• **What is needed**
When you reach the line that contains "def execAdcC (s" in the data below, start reproducing lines exactly, and stop after the line that contains "def execAdcE (s".

[Stored data]
○ ○ ○ ○ ○

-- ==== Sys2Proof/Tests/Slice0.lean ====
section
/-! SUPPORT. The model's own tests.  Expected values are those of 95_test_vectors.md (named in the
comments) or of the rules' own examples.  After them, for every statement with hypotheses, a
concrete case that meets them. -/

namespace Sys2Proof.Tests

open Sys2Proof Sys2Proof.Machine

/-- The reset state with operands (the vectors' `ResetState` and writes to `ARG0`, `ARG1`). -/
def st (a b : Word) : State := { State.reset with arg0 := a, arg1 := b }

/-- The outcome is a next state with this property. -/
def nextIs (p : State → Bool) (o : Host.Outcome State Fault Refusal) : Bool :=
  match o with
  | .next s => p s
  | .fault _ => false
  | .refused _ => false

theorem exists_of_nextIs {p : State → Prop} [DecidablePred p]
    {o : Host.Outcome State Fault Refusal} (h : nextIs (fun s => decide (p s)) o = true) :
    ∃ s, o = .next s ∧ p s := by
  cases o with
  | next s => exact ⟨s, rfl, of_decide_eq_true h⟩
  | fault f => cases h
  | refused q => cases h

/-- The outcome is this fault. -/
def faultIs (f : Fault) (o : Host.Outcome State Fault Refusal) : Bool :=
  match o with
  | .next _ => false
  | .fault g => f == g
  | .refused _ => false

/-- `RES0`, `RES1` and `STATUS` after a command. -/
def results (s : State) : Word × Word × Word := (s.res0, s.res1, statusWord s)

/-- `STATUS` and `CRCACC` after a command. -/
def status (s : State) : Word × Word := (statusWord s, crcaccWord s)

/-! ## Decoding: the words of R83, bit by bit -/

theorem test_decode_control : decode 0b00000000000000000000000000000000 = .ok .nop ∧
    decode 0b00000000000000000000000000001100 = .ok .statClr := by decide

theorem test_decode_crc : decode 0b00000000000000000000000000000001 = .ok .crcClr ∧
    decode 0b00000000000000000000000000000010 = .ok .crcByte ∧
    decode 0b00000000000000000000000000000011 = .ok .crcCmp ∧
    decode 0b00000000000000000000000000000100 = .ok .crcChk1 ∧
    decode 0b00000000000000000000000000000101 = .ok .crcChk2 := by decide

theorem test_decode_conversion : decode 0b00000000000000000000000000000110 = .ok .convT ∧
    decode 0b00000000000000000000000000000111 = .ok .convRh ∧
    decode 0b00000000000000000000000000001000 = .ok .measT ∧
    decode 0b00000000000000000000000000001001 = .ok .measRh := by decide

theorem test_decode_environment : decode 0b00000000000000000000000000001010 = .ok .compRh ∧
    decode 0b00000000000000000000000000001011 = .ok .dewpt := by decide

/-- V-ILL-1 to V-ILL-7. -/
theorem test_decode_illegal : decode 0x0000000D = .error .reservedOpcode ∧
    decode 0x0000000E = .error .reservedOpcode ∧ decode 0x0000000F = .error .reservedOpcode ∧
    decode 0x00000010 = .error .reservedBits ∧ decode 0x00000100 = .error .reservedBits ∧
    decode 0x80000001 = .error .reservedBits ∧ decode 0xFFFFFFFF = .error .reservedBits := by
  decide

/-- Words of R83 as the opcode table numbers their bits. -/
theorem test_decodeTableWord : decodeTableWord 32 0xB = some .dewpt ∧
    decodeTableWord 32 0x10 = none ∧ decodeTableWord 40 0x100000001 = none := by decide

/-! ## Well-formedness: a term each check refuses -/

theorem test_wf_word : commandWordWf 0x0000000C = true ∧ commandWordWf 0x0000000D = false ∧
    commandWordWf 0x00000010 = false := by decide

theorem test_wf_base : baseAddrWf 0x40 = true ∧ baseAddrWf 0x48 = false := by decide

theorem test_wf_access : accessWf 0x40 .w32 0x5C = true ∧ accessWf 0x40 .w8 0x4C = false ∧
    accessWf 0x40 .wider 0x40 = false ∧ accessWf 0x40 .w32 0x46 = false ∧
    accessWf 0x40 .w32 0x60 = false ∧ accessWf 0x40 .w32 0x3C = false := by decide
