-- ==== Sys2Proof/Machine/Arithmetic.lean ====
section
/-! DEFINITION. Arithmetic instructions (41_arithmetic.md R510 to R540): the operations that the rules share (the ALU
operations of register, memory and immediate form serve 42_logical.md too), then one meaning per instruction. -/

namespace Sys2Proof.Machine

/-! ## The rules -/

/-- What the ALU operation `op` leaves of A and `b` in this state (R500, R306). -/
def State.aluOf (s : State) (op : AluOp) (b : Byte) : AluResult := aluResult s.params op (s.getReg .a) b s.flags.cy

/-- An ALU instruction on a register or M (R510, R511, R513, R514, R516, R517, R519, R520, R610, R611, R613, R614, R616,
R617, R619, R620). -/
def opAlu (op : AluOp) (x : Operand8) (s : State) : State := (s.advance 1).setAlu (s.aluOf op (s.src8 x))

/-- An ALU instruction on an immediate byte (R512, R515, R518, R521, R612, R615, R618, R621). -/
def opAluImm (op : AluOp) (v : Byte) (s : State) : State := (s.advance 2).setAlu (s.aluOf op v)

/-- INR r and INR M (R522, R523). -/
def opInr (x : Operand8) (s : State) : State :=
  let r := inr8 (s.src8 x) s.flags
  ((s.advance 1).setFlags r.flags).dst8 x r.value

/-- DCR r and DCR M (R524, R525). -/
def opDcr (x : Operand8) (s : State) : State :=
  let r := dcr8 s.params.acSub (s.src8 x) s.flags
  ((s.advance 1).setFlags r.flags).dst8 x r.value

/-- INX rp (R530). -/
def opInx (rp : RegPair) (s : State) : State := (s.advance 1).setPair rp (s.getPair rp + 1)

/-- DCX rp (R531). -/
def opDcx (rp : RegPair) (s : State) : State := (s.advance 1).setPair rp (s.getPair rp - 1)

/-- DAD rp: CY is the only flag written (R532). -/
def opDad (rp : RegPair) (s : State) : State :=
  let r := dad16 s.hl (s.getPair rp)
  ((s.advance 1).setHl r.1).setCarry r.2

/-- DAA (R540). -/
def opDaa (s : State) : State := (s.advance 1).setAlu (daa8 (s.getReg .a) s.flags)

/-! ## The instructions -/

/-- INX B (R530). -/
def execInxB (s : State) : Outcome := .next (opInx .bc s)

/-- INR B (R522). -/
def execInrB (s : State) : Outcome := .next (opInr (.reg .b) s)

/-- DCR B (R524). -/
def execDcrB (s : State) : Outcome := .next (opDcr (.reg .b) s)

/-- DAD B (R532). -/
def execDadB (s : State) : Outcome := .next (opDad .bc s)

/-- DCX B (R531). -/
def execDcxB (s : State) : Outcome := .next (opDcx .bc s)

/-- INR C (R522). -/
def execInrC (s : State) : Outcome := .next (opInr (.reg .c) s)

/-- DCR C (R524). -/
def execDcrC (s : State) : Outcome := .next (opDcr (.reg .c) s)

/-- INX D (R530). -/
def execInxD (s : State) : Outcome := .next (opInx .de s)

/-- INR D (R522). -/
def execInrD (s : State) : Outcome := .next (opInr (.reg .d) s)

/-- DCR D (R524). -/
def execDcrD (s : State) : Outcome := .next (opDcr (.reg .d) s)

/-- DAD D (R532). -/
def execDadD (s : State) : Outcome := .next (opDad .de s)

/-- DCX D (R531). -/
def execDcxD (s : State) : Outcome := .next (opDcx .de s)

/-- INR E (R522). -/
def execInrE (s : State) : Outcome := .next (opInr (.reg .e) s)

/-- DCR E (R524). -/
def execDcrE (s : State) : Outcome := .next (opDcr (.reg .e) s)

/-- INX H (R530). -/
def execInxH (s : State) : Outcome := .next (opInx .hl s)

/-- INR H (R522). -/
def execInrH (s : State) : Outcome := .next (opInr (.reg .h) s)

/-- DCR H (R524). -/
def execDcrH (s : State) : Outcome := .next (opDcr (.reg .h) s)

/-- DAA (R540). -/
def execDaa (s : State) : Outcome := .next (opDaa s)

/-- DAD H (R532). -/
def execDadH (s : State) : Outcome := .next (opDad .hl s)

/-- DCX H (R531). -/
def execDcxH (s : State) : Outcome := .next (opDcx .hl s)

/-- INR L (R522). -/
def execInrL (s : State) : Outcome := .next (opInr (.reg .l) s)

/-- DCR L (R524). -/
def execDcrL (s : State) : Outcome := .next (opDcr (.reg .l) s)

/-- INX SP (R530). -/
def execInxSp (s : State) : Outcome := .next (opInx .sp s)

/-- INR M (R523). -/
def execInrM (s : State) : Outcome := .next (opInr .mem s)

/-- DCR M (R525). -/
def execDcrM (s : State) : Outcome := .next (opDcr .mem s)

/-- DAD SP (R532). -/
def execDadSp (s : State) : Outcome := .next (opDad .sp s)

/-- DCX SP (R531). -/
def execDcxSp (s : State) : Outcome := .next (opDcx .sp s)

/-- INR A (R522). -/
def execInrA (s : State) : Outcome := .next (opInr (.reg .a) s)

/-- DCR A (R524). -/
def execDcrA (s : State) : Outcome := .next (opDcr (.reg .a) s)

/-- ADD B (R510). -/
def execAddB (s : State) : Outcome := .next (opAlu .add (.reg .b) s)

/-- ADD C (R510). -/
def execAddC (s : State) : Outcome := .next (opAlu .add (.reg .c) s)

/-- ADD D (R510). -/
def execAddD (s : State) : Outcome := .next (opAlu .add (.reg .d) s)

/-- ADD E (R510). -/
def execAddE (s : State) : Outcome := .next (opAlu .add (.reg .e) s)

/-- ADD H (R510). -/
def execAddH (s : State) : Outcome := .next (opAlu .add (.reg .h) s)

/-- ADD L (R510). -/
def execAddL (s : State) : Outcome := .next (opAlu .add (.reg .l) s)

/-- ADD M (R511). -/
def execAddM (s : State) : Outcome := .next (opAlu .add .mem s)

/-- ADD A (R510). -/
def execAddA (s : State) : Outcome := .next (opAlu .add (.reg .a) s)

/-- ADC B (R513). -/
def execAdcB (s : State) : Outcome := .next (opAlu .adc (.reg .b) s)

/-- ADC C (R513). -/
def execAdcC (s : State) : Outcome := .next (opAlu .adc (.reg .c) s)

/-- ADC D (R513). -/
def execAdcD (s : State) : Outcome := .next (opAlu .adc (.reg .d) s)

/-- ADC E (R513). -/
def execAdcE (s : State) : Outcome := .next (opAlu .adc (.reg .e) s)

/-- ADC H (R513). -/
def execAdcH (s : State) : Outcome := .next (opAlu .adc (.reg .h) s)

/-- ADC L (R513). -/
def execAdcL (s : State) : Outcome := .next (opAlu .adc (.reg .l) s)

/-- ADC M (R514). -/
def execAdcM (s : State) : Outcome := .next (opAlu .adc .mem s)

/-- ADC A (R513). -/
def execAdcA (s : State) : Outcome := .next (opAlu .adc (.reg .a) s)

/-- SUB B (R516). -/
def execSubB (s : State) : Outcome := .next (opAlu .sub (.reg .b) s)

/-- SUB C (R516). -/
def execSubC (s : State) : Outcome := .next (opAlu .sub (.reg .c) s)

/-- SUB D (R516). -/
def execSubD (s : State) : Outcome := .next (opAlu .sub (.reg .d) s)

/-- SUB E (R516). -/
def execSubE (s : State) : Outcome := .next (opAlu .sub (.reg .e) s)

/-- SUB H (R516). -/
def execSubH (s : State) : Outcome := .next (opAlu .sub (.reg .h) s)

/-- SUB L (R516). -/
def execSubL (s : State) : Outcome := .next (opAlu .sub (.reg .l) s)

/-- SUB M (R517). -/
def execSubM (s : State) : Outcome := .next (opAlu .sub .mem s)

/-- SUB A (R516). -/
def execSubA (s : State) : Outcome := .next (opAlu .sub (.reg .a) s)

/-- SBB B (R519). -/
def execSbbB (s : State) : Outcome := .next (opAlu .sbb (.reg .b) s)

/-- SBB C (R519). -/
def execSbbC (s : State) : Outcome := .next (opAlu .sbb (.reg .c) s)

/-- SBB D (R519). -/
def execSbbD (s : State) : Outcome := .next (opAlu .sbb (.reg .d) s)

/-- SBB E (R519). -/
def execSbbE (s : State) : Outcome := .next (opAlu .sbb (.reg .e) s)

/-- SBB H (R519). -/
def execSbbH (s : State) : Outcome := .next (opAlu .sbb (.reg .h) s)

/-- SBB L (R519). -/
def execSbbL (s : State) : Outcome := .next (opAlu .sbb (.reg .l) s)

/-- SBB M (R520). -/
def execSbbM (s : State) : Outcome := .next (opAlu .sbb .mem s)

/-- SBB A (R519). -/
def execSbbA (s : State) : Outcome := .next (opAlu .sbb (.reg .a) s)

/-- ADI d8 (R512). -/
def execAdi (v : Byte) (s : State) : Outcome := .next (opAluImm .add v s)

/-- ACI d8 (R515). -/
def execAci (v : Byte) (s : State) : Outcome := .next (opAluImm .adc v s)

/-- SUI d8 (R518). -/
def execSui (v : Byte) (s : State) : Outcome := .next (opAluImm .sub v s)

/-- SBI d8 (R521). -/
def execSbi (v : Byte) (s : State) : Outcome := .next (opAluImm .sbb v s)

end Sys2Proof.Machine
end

○ ○ ○ ○ ○

• **Task output**
def execAdcC (s : State) : Outcome := .next (opAlu .adc (.reg .c) s)

/-- ADC D (R513). -/
def execAdcD (s : State) : Outcome := .next (opAlu .adc (.reg .d) s)

/-- ADC E (R513). -/
def execAdcE (s : State) : Outcome := .next (opAlu .adc (.reg .e) s)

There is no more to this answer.